Up-calls. Computes in a cell generally shouldn’t need to reach the API database. Features that require “up-calls” (some affinity, some quota checks) behave differently across cells — read the release notes for your version.

I keep an AI prompt that takes nova-manage cell_v2 list_cells output plus a scheduler log snippet and tells me whether a “no valid host” failure is a discovery gap, a cell mapping issue, or genuine capacity — it separates those three faster than I can grep. A few of these are in our prompt library.

My scaling roadmap

How I think about the journey:

< 200 computes: one cell, don’t overthink it. Tune RabbitMQ and the Nova DB first.
200–500: start planning cell2; get your deployment tooling cell-aware before you need it.
500+: multiple cells, per-cell queues and databases, automated discover_hosts, and cell-as-failure-domain baked into your placement strategy.

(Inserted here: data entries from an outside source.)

@[simp] theorem State.setEnv_cmd (e : Env) : (s.setEnv e).cmd = s.cmd := rfl
@[simp] theorem State.setEnv_status (e : Env) : (s.setEnv e).status = s.status := rfl
@[simp] theorem State.setEnv_arg0 (e : Env) : (s.setEnv e).arg0 = s.arg0 := rfl
@[simp] theorem State.setEnv_result (e : Env) : (s.setEnv e).result = s.result := rfl
@[simp] theorem State.setEnv_cursor (e : Env) : (s.setEnv e).cursor = s.cursor := rfl
@[simp] theorem State.setEnv_ports (e : Env) : (s.setEnv e).ports = s.ports := rfl
@[simp] theorem State.setEnv_mem (e : Env) : (s.setEnv e).mem = s.mem := rfl
@[simp] theorem State.setEnv_fsm (e : Env) : (s.setEnv e).fsm = s.fsm := rfl
@[simp] theorem State.setEnv_seg (e : Env) : (s.setEnv e).seg = s.seg := rfl
@[simp] theorem State.setEnv_attempt (e : Env) : (s.setEnv e).attempt = s.attempt := rfl
@[simp] theorem State.setEnv_rxChk (e : Env) : (s.setEnv e).rxChk = s.rxChk := rfl
@[simp] theorem State.setEnv_rxLen (e : Env) : (s.setEnv e).rxLen = s.rxLen := rfl
@[simp] theorem State.setEnv_rxIdx (e : Env) : (s.setEnv e).rxIdx = s.rxIdx := rfl
@[simp] theorem State.setEnv_pt (e : Env) : (s.setEnv e).pt = s.pt := rfl
@[simp] theorem State.setEnv_xfer (e : Env) : (s.setEnv e).xfer = s.xfer := rfl
@[simp] theorem State.setEnv_auxErr (e : Env) : (s.setEnv e).auxErr = s.auxErr := rfl
@[simp] theorem State.setEnv_auxSeg (e : Env) : (s.setEnv e).auxSeg = s.auxSeg := rfl
@[simp] theorem State.setEnv_env (e : Env) : (s.setEnv e).env = e := rfl

@[simp] theorem State.goto_cmd (f : Fsm) (p : Point) : (s.goto f p).cmd = s.cmd := rfl
@[simp] theorem State.goto_status (f : Fsm) (p : Point) : (s.goto f p).status = s.status := rfl
@[simp] theorem State.goto_arg0 (f : Fsm) (p : Point) : (s.goto f p).arg0 = s.arg0 := rfl
@[simp] theorem State.goto_result (f : Fsm) (p : Point) : (s.goto f p).result = s.result := rfl
@[simp] theorem State.goto_cursor (f : Fsm) (p : Point) : (s.goto f p).cursor = s.cursor := rfl
@[simp] theorem State.goto_ports (f : Fsm) (p : Point) : (s.goto f p).ports = s.ports := rfl
@[simp] theorem State.goto_mem (f : Fsm) (p : Point) : (s.goto f p).mem = s.mem := rfl
@[simp] theorem State.goto_fsm (f : Fsm) (p : Point) : (s.goto f p).fsm = f := rfl
@[simp] theorem State.goto_seg (f : Fsm) (p : Point) : (s.goto f p).seg = s.seg := rfl
@[simp] theorem State.goto_attempt (f : Fsm) (p : Point) : (s.goto f p).attempt = s.attempt := rfl
@[simp] theorem State.goto_rxChk (f : Fsm) (p : Point) : (s.goto f p).rxChk = s.rxChk := rfl
@[simp] theorem State.goto_rxLen (f : Fsm) (p : Point) : (s.goto f p).rxLen = s.rxLen := rfl
@[simp] theorem State.goto_rxIdx (f : Fsm) (p : Point) : (s.goto f p).rxIdx = s.rxIdx := rfl
@[simp] theorem State.goto_pt (f : Fsm) (p : Point) : (s.goto f p).pt = p := rfl
@[simp] theorem State.goto_xfer (f : Fsm) (p : Point) : (s.goto f p).xfer = s.xfer := rfl
@[simp] theorem State.goto_auxErr (f : Fsm) (p : Point) : (s.goto f p).auxErr = s.auxErr := rfl
@[simp] theorem State.goto_auxSeg (f : Fsm) (p : Point) : (s.goto f p).auxSeg = s.auxSeg := rfl
@[simp] theorem State.goto_env (f : Fsm) (p : Point) : (s.goto f p).env = s.env := rfl

@[simp] theorem State.setSeg_cmd (g : SegIx) : (s.setSeg g).cmd = s.cmd := rfl
@[simp] theorem State.setSeg_status (g : SegIx) : (s.setSeg g).status = s.status := rfl
@[simp] theorem State.setSeg_arg0 (g : SegIx) : (s.setSeg g).arg0 = s.arg0 := rfl
@[simp] theorem State.setSeg_result (g : SegIx) : (s.setSeg g).result = s.result := rfl
@[simp] theorem State.setSeg_cursor (g : SegIx) : (s.setSeg g).cursor = s.cursor := rfl
@[simp] theorem State.setSeg_ports (g : SegIx) : (s.setSeg g).ports = s.ports := rfl
@[simp] theorem State.setSeg_mem (g : SegIx) : (s.setSeg g).mem = s.mem := rfl
@[simp] theorem State.setSeg_fsm (g : SegIx) : (s.setSeg g).fsm = s.fsm := rfl
@[simp] theorem State.setSeg_seg (g : SegIx) : (s.setSeg g).seg = g := rfl
@[simp] theorem State.setSeg_attempt (g : SegIx) : (s.setSeg g).attempt = s.attempt := rfl
@[simp] theorem State.setSeg_rxChk (g : SegIx) : (s.setSeg g).rxChk = s.rxChk := rfl
@[simp] theorem State.setSeg_rxLen (g : SegIx) : (s.setSeg g).rxLen = s.rxLen := rfl
@[simp] theorem State.setSeg_rxIdx (g : SegIx) : (s.setSeg g).rxIdx = s.rxIdx := rfl
@[simp] theorem State.setSeg_pt (g : SegIx) : (s.setSeg g).pt = s.pt := rfl
@[simp] theorem State.setSeg_xfer (g : SegIx) : (s.setSeg g).xfer = s.xfer := rfl
@[simp] theorem State.setSeg_auxErr (g : SegIx) : (s.setSeg g).auxErr = s.auxErr := rfl
@[simp] theorem State.setSeg_auxSeg (g : SegIx) : (s.setSeg g).auxSeg = s.auxSeg := rfl
@[simp] theorem State.setSeg_env (g : SegIx) : (s.setSeg g).env = s.env := rfl

@[simp] theorem State.setAttempts_cmd (n : BitVec 2) : (s.setAttempts n).cmd = s.cmd := rfl
@[simp] theorem State.setAttempts_status (n : BitVec 2) : (s.setAttempts n).status = { s.status with attempts := n } := rfl
@[simp] theorem State.setAttempts_arg0 (n : BitVec 2) : (s.setAttempts n).arg0 = s.arg0 := rfl
@[simp] theorem State.setAttempts_result (n : BitVec 2) : (s.setAttempts n).result = s.result := rfl
@[simp] theorem State.setAttempts_cursor (n : BitVec 2) : (s.setAttempts n).cursor = s.cursor := rfl
@[simp] theorem State.setAttempts_ports (n : BitVec 2) : (s.setAttempts n).ports = s.ports := rfl
@[simp] theorem State.setAttempts_mem (n : BitVec 2) : (s.setAttempts n).mem = s.mem := rfl
@[simp] theorem State.setAttempts_fsm (n : BitVec 2) : (s.setAttempts n).fsm = s.fsm := rfl
@[simp] theorem State.setAttempts_seg (n : BitVec 2) : (s.setAttempts n).seg = s.seg := rfl
@[simp] theorem State.setAttempts_attempt (n : BitVec 2) : (s.setAttempts n).attempt = n := rfl
@[simp] theorem State.setAttempts_rxChk (n : BitVec 2) : (s.setAttempts n).rxChk = s.rxChk := rfl
@[simp] theorem State.setAttempts_rxLen (n : BitVec 2) : (s.setAttempts n).rxLen = s.rxLen := rfl
@[simp] theorem State.setAttempts_rxIdx (n : BitVec 2) : (s.setAttempts n).rxIdx = s.rxIdx := rfl
@[simp] theorem State.setAttempts_pt (n : BitVec 2) : (s.setAttempts n).pt = s.pt := rfl
@[simp] theorem State.setAttempts_xfer (n : BitVec 2) : (s.setAttempts n).xfer = s.xfer := rfl
@[simp] theorem State.setAttempts_auxErr (n : BitVec 2) : (s.setAttempts n).auxErr = s.auxErr := rfl
@[simp] theorem State.setAttempts_auxSeg (n : BitVec 2) : (s.setAttempts n).auxSeg = s.auxSeg := rfl
@[simp] theorem State.setAttempts_env (n : BitVec 2) : (s.setAttempts n).env = s.env := rfl

@[simp] theorem State.setStatusSeg_cmd (g : SegIx) : (s.setStatusSeg g).cmd = s.cmd := rfl
@[simp] theorem State.setStatusSeg_status (g : SegIx) : (s.setStatusSeg g).status = { s.status with seg := g } := rfl
@[simp] theorem State.setStatusSeg_arg0 (g : SegIx) : (s.setStatusSeg g).arg0 = s.arg0 := rfl
@[simp] theorem State.setStatusSeg_result (g : SegIx) : (s.setStatusSeg g).result = s.result := rfl
@[simp] theorem State.setStatusSeg_cursor (g : SegIx) : (s.setStatusSeg g).cursor = s.cursor := rfl
@[simp] theorem State.setStatusSeg_ports (g : SegIx) : (s.setStatusSeg g).ports = s.ports := rfl
@[simp] theorem State.setStatusSeg_mem (g : SegIx) : (s.setStatusSeg g).mem = s.mem := rfl
@[simp] theorem State.setStatusSeg_fsm (g : SegIx) : (s.setStatusSeg g).fsm = s.fsm := rfl
@[simp] theorem State.setStatusSeg_seg (g : SegIx) : (s.setStatusSeg g).seg = s.seg := rfl
@[simp] theorem State.setStatusSeg_attempt (g : SegIx) : (s.setStatusSeg g).attempt = s.attempt := rfl
@[simp] theorem State.setStatusSeg_rxChk (g : SegIx) : (s.setStatusSeg g).rxChk = s.rxChk := rfl
@[simp] theorem State.setStatusSeg_rxLen (g : SegIx) : (s.setStatusSeg g).rxLen = s.rxLen := rfl
@[simp] theorem State.setStatusSeg_rxIdx (g : SegIx) : (s.setStatusSeg g).rxIdx = s.rxIdx := rfl
@[simp] theorem State.setStatusSeg_pt (g : SegIx) : (s.setStatusSeg g).pt = s.pt := rfl
@[simp] theorem State.setStatusSeg_xfer (g : SegIx) : (s.setStatusSeg g).xfer = s.xfer := rfl
@[simp] theorem State.setStatusSeg_auxErr (g : SegIx) : (s.setStatusSeg g).auxErr = s.auxErr := rfl
@[simp] theorem State.setStatusSeg_auxSeg (g : SegIx) : (s.setStatusSeg g).auxSeg = s.auxSeg := rfl
@[simp] theorem State.setStatusSeg_env (g : SegIx) : (s.setStatusSeg g).env = s.env := rfl

@[simp] theorem startCommand_cmd (v : Word) : (startCommand v s).cmd = v := rfl
@[simp] theorem startCommand_status (v : Word) : (startCommand v s).status = s.status.started := rfl
@[simp] theorem startCommand_arg0 (v : Word) : (startCommand v s).arg0 = s.arg0 := rfl
@[simp] theorem startCommand_result (v : Word) : (startCommand v s).result = s.result := rfl
@[simp] theorem startCommand_cursor (v : Word) : (startCommand v s).cursor = s.cursor := rfl
@[simp] theorem startCommand_ports (v : Word) : (startCommand v s).ports = s.ports := rfl
@[simp] theorem startCommand_mem (v : Word) : (startCommand v s).mem = s.mem := rfl
@[simp] theorem startCommand_fsm (v : Word) : (startCommand v s).fsm = .run := rfl
@[simp] theorem startCommand_seg (v : Word) : (startCommand v s).seg = s.seg := rfl
@[simp] theorem startCommand_attempt (v : Word) : (startCommand v s).attempt = s.attempt := rfl
@[simp] theorem startCommand_rxChk (v : Word) : (startCommand v s).rxChk = s.rxChk := rfl
@[simp] theorem startCommand_rxLen (v : Word) : (startCommand v s).rxLen = s.rxLen := rfl
@[simp] theorem startCommand_rxIdx (v : Word) : (startCommand v s).rxIdx = s.rxIdx := rfl
@[simp] theorem startCommand_pt (v : Word) : (startCommand v s).pt = .start := rfl
@[simp] theorem startCommand_xfer (v : Word) : (startCommand v s).xfer = s.xfer := rfl
@[simp] theorem startCommand_auxErr (v : Word) : (startCommand v s).auxErr = s.auxErr := rfl
@[simp] theorem startCommand_auxSeg (v : Word) : (startCommand v s).auxSeg = s.auxSeg := rfl
@[simp] theorem startCommand_env (v : Word) : (startCommand v s).env = { s.env with unpolled := true } := rfl

@[simp] theorem complete_cmd (k : ErrKind) : (complete k s).cmd = s.cmd := rfl
@[simp] theorem complete_status (k : ErrKind) : (complete k s).status = s.status.completed k := rfl
@[simp] theorem complete_arg0 (k : ErrKind) : (complete k s).arg0 = s.arg0 := rfl
@[simp] theorem complete_result (k : ErrKind) : (complete k s).result = s.result := rfl
@[simp] theorem complete_cursor (k : ErrKind) : (complete k s).cursor = s.cursor := rfl
@[simp] theorem complete_ports (k : ErrKind) : (complete k s).ports = s.ports := rfl
@[simp] theorem complete_mem (k : ErrKind) : (complete k s).mem = s.mem := rfl
@[simp] theorem complete_fsm (k : ErrKind) : (complete k s).fsm = .idle := rfl
@[simp] theorem complete_seg (k : ErrKind) : (complete k s).seg = s.seg := rfl
@[simp] theorem complete_attempt (k : ErrKind) : (complete k s).attempt = s.attempt := rfl
@[simp] theorem complete_rxChk (k : ErrKind) : (complete k s).rxChk = s.rxChk := rfl
@[simp] theorem complete_rxLen (k : ErrKind) : (complete k s).rxLen = s.rxLen := rfl
@[simp] theorem complete_rxIdx (k : ErrKind) : (complete k s).rxIdx = s.rxIdx := rfl
@[simp] theorem complete_pt (k : ErrKind) : (complete k s).pt = .start := rfl
@[simp] theorem complete_xfer (k : ErrKind) : (complete k s).xfer = s.xfer := rfl
@[simp] theorem complete_auxErr (k : ErrKind) : (complete k s).auxErr = s.auxErr := rfl
@[simp] theorem complete_auxSeg (k : ErrKind) : (complete k s).auxSeg = s.auxSeg := rfl
@[simp] theorem complete_env (k : ErrKind) : (complete k s).env = s.env := rfl

@[simp] theorem callTransport_cmd (x : Xfer) : (callTransport x s).cmd = s.cmd := rfl
@[simp] theorem callTransport_status (x : Xfer) : (callTransport x s).status = s.status := rfl
@[simp] theorem callTransport_arg0 (x : Xfer) : (callTransport x s).arg0 = s.arg0 := rfl
@[simp] theorem callTransport_result (x : Xfer) : (callTransport x s).result = s.result := rfl
@[simp] theorem callTransport_cursor (x : Xfer) : (callTransport x s).cursor = s.cursor := rfl
@[simp] theorem callTransport_ports (x : Xfer) : (callTransport x s).ports = s.ports := rfl
@[simp] theorem callTransport_mem (x : Xfer) : (callTransport x s).mem = s.mem := rfl
@[simp] theorem callTransport_fsm (x : Xfer) : (callTransport x s).fsm = .run := rfl
@[simp] theorem callTransport_seg (x : Xfer) : (callTransport x s).seg = s.seg := rfl
@[simp] theorem callTransport_attempt (x : Xfer) : (callTransport x s).attempt = s.attempt := rfl
@[simp] theorem callTransport_rxChk (x : Xfer) : (callTransport x s).rxChk = s.rxChk := rfl
@[simp] theorem callTransport_rxLen (x : Xfer) : (callTransport x s).rxLen = s.rxLen := rfl
@[simp] theorem callTransport_rxIdx (x : Xfer) : (callTransport x s).rxIdx = s.rxIdx := rfl
@[simp] theorem callTransport_pt (x : Xfer) : (callTransport x s).pt = .isOpen := rfl
@[simp] theorem callTransport_xfer (x : Xfer) : (callTransport x s).xfer = x := rfl
@[simp] theorem callTransport_auxErr (x : Xfer) : (callTransport x s).auxErr = s.auxErr := rfl
@[simp] theorem callTransport_auxSeg (x : Xfer) : (callTransport x s).auxSeg = s.auxSeg := rfl
@[simp] theorem callTransport_env (x : Xfer) : (callTransport x s).env = s.env := rfl

@[simp] theorem returnReply_cmd (r : Reply) : (returnReply r s).cmd = s.cmd := rfl
@[simp] theorem returnReply_status (r : Reply) : (returnReply r s).status = s.status := rfl
@[simp] theorem returnReply_arg0 (r : Reply) : (returnReply r s).arg0 = s.arg0 := rfl
@[simp] theorem returnReply_result (r : Reply) : (returnReply r s).result = s.result := rfl
@[simp] theorem returnReply_cursor (r : Reply) : (returnReply r s).cursor = s.cursor := rfl
@[simp] theorem returnReply_ports (r : Reply) : (returnReply r s).ports = s.ports := rfl
@[simp] theorem returnReply_mem (r : Reply) : (returnReply r s).mem = s.mem := rfl
@[simp] theorem returnReply_fsm (r : Reply) : (returnReply r s).fsm = .run := rfl
@[simp] theorem returnReply_seg (r : Reply) : (returnReply r s).seg = s.seg := rfl
@[simp] theorem returnReply_attempt (r : Reply) : (returnReply r s).attempt = s.attempt := rfl
@[simp] theorem returnReply_rxChk (r : Reply) : (returnReply r s).rxChk = s.rxChk := rfl
@[simp] theorem returnReply_rxLen (r : Reply) : (returnReply r s).rxLen = s.rxLen := rfl
@[simp] theorem returnReply_rxIdx (r : Reply) : (returnReply r s).rxIdx = s.rxIdx := rfl
@[simp] theorem returnReply_pt (r : Reply) : (returnReply r s).pt = .ret r := rfl
@[simp] theorem returnReply_xfer (r : Reply) : (returnReply r s).xfer = s.xfer := rfl
@[simp] theorem returnReply_auxErr (r : Reply) : (returnReply r s).auxErr = s.auxErr := rfl
@[simp] theorem returnReply_auxSeg (r : Reply) : (returnReply r s).auxSeg = s.auxSeg := rfl
@[simp] theorem returnReply_env (r : Reply) : (returnReply r s).env = s.env := rfl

Crossing from one cell to two is the hard step because your deployment automation has to learn the topology. Do it while you have headroom, not in a capacity crisis.

Where to go next

Cells v2 is how Nova scales to the thousands of nodes the big public clouds run. The architecture is clean — global API, sharded cell databases and queues — but the operations require discipline: always discover new hosts, archive cell0, and design to keep instances inside their cell. Plan the second cell before scale forces it. For the RabbitMQ tuning and Placement service that underpin a multi-cell cloud, see the OpenStack category.

Multi-cell topology changes are high-impact. Validate cell creation and host discovery in a staging cloud before sharding production Nova.